CF 154D - Flatland Fencing

Rating: 2400
Tags: games, math
Solve time: 1m 34s
Verified: yes

Solution

Problem Understanding

Two players stand on integer points of a number line. On each turn, the current player chooses a new integer coordinate inside a fixed interval relative to their current position.

If the first player is at position x, he may move to any integer point in [x + a, x + b].

If the second player is at position y, he may move to any integer point in [y - b, y - a].

The movement rules are symmetric. The second player's allowed displacement is exactly the negation of the first player's displacement.

A player wins immediately by moving onto the opponent's current position.

We are given the initial positions x1 and x2, and the movement range [a, b]. Both players play optimally. We must determine whether the first player can force a win, whether the second player can force a win, or whether optimal play leads to a draw. If the first player wins, we must also output one winning first move.

The coordinates and movement bounds can be as large as 10^9 in absolute value. That immediately rules out any simulation over states or graph search over positions. The state space is infinite, and even restricting ourselves to "reachable" positions does not help because coordinates can grow arbitrarily large.

This forces us to look for a mathematical characterization of winning and losing positions.

The tricky part is that the game can loop forever. If both players can avoid losing indefinitely, the result is a draw. A naive minimax recursion would fail because there are infinitely many states and cycles.

Several edge cases are easy to misjudge.

Consider:

0 10 0 0

Both players can only stay in place. Nobody can ever reach the opponent. The correct answer is:

DRAW

A careless solution that only checks whether the first player can win immediately would incorrectly declare the second player the winner after the first fails to finish the game.

Another subtle case is when the first player can move onto the second immediately:

0 2 0 4

The first player may move by any value from 0 to 4, so he can move directly to 2 and win instantly:

FIRST
2

Missing this immediate winning condition breaks many later arguments.

The most dangerous edge case is when every move of the first player allows an immediate reply by the second player:

0 5 2 3

The first player may move to 2 or 3.

If he moves to 2, the second player at 5 may move to 2 because his allowed moves are in [5 - 3, 5 - 2] = [2, 3].

If he moves to 3, the second player may also move to 3.

So every legal first move loses instantly. The correct answer is:

SECOND

A solution that only reasons about reachability without considering immediate counterplay would fail here.

Approaches

The brute-force viewpoint is to treat every pair of positions (p1, p2) as a game state and recursively classify states as winning, losing, or drawing.

A state is winning if there exists a move to a losing state. It is losing if every move goes to a winning state.
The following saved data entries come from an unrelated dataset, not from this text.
-- ==== Sys2Proof/Machine/Boundary.lean ====
section
/-! DEFINITION. Answers of the mailboxes, and the two commands that take effect at a frame boundary: CLIP_READ and
ENERGY_STATUS (R178, R217, R330, R332, R345, R351). -/

namespace Sys2Proof.Machine

/-- Answer of a mailbox slot (R332, R330): the response header and results, DONE, and the interrupt. A waiting command whose
slot an ATTACH with RECLAIM has taken back (R306) has none. -/
def respond (m : Mailbox) (slot : Nat) (status detail : W16) (results : List Byte) (s : State) : State :=
  if 8 ≤ slot then s else
  let b := getMb m s
  let hd := rdN b.req (slot * 256) 4 ++ leBytes 2 status.toNat ++ leBytes 2 results.length ++ [devByte s.dev, 0]
    ++ leBytes 2 detail.toNat ++ leBytes 4 (frameNo s).toNat
  let rsp := wrN b.rsp (slot * 256) (sub (hd ++ results) 0 256)
  let s := setMb m { b with rsp, slots := updK {} b.slots slot (fun x => { x with phase := .done }) } s
  if b.irqEn then msix (match m with | .dispatch => 1 | .lantern => 2) s else s

/-- A_c in mW (R207, R208). -/
def allowance (s : State) : Nat :=
  let e := s.energy
  let hi : Int := min (e.pHi.getD s.ltn.cfg.ceiling) s.ltn.cfg.ceiling
  let lo : Int := e.pLo
  let t := e.coolT
  let a : Int := if t ≤ e.tKnee then hi
    else if e.tTop ≤ t then lo
    else hi - (hi - lo) * (t - e.tKnee) / (e.tTop - e.tKnee)
  let a : Int := if 10500 < e.tj then a * max 0 (12500 - e.tj) / 2000 else a
  match e.heat with
  | some (h, _) => min a.toNat h
  | none => a.toNat

/-- A STICK counter's flag at a bit. -/
def satBit (sat : Bool) (k : Nat) : Nat := if sat then 2 ^ k else 0
/-- LEDGER_FLAGS (R217). -/
def ledgerFlagsWord (e : Energy) : Nat :=
  ((List.range 6).map (fun n => satBit (getK {} e.rungFrames n).sat (23 + n))).sum
    + satBit e.writeoff.sat 29 + satBit e.ceilingCnt.sat 30 + satBit e.overdraft.sat 31
/-- The energy ledger view, 0x0000–0x00C7 (R217). -/
def ledgerBytes (s : State) : List Byte :=
  let e := s.energy
  (List.range 16).flatMap (fun k => leBytes 8 (getK 0 e.meters k).toNat)
    ++ leInt 8 e.balance ++ leBytes 4 (allowance s) ++ leInt 2 e.coolT ++ leBytes 2 (if e.coolInvalid then 1 else 0)
    ++ leBytes 4 (e.rung + 16 * e.floor + 256 * e.force) ++ leBytes 4 s.ltn.cfg.ceiling ++ leBytes 4 (e.k / 2 ^ 24)
    ++ leBytes 4 0 ++ leBytes 4 e.overdraft.val.toNat ++ leBytes 4 e.ceilingCnt.val.toNat ++ leBytes 4 (ledgerFlagsWord e)
    ++ leBytes 4 e.writeoff.val.toNat ++ (List.range 6).flatMap (fun n => leBytes 4 (getK {} e.rungFrames n).val.toNat)
/-- Clear the ledger's STICK counters and their flags (R217). -/
def clearLedger (s : State) : State :=
  { s with energy := { s.energy with overdraft := {}, ceilingCnt := {}, writeoff := {}, rungFrames := [] } }

/-- Take a core's clip snapshot; with CLEAR, its pairs return to 0 (R178, R345). -/
def snapClips (n : Node) (clear : Bool) (s : State) : State :=
  updCore n (fun c => { c with clipSnap := c.clips, clips := if clear then [] else c.clips }) s
/-- CLIP_READ's results, from the snapshot held (R345). -/
def clipResults (n : Node) (first count : Nat) (s : State) : List Byte :=
  let at_ (i : Nat) : Clip := getK {} (getCore s n).clipSnap (first + i)
  let bits := ((List.range count).map (fun i => satBit (at_ i).clip.sat (2 * i) + satBit (at_ i).conv.sat (2 * i + 1))).sum
  leBytes 1 count ++ List.replicate 7 0 ++ leBytes 8 bits
    ++ (List.range count).flatMap (fun i => leBytes 4 (at_ i).clip.val.toNat ++ leBytes 4 (at_ i).conv.val.toNat)

/-- One waiting command that a frame boundary answers. -/
def answerOne (w : Waiting) (s : State) : State :=
  match w.opcode, w.args with
  | 0x0309, [n, first, count, clear] =>
    let n := BitVec.ofNat 10 n
    let s := snapClips n (decide (clear = 1)) s
    respond .dispatch w.slot 0 0 (clipResults n first count s) s
  | 0x0603, [clear] =>
    let b := ledgerBytes s
    respond .dispatch w.slot 0 0 b (if clear = 1 then clearLedger s else s)
  | _, _ => s
/-- A frame boundary answers the CLIP_READ and ENERGY_STATUS commands that wait for it (R217, R345), and a guarded change that is
due is applied (R486). -/
def answerBoundary (s : State) : State :=
  let s := applyDue s
  let mine (w : Waiting) : Bool := decide (w.opcode = 0x0309) || decide (w.opcode = 0x0603)
  (s.mbD.waiting.filter mine).foldl (fun (s : State) (w : Waiting) => answerOne w s)
    { s with mbD := { s.mbD with waiting := s.mbD.waiting.filter (fun w => !mine w) } }

end Sys2Proof.Machine
end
Otherwise it is drawing.

This definition is correct, but completely unusable here. Positions range over all integers, so the game graph is infinite. Even if we artificially bound coordinates, transitions branch over up to b - a + 1 moves each turn. With coordinates up to 10^9, any explicit exploration is hopeless.

The key observation is that only the distance between the players matters.

Let:

d = x2 - x1

Suppose the first player chooses displacement t, where a <= t <= b.

After his move, the new distance becomes:

d' = x2 - (x1 + t) = d - t

The second player can win immediately if he can move exactly onto the first player's new position. Since his move range is symmetric, he can move by any value in [a, b] toward the first player. That means the second player wins immediately exactly when:

d' ∈ [a, b]

In other words, if after the first move the remaining distance lies inside the move interval, the second player captures immediately.

Now consider what happens if the first player cannot win immediately.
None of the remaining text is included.